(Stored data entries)
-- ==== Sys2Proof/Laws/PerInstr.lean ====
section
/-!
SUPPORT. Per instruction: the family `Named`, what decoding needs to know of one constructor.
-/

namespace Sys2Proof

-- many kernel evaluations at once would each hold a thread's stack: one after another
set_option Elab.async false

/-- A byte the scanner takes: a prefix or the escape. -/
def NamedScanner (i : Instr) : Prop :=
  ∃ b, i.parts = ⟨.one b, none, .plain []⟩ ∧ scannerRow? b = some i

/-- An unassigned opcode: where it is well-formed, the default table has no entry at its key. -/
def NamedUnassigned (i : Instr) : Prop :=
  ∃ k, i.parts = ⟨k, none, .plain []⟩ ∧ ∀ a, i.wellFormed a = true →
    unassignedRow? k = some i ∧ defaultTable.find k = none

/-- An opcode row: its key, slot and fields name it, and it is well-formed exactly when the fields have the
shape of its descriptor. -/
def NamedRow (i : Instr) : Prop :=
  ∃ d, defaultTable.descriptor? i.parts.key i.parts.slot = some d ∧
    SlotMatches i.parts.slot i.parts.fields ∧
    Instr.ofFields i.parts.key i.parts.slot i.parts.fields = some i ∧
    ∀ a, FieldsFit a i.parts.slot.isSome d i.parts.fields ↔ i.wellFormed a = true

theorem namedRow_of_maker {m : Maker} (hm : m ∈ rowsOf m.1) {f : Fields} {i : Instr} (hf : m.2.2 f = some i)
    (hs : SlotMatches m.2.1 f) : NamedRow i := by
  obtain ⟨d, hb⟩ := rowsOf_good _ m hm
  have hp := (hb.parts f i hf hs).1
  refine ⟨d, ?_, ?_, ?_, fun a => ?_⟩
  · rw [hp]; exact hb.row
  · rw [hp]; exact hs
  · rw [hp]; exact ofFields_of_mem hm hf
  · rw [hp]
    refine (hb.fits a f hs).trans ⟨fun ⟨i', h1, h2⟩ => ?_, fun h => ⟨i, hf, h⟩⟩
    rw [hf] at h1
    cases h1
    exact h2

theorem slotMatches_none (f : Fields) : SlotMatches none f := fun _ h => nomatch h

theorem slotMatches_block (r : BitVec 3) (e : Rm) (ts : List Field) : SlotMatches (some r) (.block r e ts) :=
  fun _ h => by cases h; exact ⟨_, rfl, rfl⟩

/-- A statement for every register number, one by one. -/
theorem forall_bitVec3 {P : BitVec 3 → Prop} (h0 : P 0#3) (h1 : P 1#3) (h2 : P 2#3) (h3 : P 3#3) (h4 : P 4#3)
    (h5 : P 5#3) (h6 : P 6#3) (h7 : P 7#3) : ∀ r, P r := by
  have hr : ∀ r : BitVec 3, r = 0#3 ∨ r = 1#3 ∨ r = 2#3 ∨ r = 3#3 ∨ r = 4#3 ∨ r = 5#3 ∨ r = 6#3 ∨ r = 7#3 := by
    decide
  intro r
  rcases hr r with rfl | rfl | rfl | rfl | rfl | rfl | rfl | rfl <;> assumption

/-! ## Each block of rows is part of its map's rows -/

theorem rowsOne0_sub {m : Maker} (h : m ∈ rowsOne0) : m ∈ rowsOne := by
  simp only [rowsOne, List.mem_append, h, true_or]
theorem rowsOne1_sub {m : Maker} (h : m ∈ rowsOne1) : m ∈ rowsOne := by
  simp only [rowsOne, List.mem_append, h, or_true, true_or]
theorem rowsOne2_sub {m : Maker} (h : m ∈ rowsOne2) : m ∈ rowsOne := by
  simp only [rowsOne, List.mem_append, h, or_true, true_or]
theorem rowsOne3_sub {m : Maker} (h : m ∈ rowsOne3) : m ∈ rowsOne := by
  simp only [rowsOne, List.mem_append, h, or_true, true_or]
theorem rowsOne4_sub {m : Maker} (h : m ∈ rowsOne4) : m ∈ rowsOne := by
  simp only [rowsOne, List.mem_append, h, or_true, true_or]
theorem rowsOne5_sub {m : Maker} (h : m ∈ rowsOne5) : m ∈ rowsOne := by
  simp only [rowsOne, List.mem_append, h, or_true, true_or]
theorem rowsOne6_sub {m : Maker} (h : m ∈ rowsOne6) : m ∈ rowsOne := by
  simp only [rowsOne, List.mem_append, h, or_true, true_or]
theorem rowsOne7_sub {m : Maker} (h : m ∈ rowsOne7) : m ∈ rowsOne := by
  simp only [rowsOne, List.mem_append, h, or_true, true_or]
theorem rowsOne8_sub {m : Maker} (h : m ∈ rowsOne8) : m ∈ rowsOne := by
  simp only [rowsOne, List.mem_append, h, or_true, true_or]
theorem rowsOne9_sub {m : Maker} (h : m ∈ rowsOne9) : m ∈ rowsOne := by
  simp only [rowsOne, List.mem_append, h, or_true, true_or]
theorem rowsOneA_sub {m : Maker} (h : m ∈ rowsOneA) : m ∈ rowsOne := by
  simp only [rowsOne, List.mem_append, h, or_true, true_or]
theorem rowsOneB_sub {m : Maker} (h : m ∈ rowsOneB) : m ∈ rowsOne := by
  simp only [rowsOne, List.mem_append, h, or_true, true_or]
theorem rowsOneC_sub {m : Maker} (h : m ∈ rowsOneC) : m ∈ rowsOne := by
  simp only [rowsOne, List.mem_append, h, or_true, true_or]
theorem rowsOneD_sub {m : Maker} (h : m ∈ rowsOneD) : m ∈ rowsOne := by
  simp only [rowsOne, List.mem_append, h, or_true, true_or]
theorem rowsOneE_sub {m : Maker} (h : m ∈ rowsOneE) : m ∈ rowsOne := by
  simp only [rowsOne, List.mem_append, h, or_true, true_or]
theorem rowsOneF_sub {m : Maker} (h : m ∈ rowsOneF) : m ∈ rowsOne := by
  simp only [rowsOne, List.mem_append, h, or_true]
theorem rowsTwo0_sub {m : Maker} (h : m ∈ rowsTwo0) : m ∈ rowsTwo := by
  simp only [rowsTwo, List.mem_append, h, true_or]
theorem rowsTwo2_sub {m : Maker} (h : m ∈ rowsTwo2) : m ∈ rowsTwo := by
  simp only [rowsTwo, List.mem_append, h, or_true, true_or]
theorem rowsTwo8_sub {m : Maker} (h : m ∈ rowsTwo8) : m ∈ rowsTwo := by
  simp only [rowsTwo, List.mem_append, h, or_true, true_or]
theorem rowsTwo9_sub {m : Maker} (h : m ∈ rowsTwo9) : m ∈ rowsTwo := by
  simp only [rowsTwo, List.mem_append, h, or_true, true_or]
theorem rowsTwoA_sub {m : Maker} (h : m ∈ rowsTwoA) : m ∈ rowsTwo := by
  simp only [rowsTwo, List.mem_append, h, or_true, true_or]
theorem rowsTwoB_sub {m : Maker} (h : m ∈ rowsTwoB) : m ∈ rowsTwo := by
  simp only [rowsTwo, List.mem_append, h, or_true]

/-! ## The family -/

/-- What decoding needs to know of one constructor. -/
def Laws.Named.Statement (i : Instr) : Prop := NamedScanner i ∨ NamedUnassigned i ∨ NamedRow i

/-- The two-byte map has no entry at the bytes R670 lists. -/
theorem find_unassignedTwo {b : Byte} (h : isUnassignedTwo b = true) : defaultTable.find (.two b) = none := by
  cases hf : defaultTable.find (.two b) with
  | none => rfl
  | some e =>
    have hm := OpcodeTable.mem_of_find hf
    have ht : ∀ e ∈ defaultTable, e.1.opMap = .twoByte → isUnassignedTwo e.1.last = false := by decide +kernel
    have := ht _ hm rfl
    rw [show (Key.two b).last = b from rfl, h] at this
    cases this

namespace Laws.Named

==

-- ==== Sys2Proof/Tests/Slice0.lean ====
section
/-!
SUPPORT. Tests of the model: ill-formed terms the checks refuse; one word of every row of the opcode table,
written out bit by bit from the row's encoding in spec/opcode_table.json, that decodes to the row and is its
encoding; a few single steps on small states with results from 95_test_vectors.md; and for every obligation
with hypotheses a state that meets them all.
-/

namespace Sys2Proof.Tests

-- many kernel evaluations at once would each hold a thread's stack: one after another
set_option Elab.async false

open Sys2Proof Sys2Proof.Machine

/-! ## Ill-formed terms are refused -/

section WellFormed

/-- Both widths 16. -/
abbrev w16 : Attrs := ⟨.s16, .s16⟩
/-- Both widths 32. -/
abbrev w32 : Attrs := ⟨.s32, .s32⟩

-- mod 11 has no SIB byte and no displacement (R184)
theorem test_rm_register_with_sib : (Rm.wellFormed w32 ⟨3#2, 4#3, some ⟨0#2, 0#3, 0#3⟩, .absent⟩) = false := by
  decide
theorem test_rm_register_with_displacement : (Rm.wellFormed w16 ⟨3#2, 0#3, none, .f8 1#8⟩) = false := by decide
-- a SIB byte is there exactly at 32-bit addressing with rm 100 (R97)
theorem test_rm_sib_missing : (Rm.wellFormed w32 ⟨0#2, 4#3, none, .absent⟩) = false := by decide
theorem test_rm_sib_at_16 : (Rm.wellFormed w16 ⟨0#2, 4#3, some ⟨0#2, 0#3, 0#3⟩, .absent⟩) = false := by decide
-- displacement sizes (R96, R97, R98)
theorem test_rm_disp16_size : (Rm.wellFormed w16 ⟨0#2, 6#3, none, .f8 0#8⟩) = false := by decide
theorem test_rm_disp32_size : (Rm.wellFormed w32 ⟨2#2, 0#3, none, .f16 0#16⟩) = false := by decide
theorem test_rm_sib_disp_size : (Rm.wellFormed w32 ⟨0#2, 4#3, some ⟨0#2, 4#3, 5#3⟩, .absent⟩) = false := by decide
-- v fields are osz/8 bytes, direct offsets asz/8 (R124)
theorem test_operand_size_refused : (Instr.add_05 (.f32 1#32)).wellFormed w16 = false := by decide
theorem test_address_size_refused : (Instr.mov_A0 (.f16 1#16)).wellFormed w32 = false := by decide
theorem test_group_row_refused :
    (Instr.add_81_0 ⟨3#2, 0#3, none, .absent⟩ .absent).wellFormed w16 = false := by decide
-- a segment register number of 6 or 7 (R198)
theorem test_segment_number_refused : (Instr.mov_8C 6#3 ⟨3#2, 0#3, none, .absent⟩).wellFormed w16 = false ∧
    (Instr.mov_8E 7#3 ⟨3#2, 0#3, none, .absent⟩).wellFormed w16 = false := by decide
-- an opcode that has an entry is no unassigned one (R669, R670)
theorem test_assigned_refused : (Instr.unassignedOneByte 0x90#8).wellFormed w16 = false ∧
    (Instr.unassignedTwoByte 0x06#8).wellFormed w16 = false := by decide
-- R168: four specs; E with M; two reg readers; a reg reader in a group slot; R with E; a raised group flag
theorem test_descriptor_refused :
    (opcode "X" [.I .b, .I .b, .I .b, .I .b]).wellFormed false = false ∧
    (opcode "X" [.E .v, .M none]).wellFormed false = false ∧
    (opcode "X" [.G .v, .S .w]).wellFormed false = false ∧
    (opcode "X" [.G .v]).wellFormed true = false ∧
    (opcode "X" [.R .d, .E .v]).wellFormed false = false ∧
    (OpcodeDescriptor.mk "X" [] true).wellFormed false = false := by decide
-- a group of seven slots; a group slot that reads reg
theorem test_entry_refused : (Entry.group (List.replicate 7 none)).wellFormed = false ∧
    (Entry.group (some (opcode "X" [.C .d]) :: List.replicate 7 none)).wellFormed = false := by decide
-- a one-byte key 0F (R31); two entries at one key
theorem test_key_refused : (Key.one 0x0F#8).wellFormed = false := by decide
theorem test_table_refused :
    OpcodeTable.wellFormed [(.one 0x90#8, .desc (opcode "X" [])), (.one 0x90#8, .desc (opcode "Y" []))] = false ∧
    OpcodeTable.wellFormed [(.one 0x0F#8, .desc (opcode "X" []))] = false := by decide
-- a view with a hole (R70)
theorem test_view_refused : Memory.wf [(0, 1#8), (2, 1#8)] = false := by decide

| Task directions |
Which lines hold the word "Tests"? Return all of them from the records above.

| Response to the exercise |
-- ==== Sys2Proof/Tests/Slice0.lean ====
SUPPORT. Tests of the model: ill-formed terms the checks refuse; one word of every row of the opcode table,
namespace Sys2Proof.Tests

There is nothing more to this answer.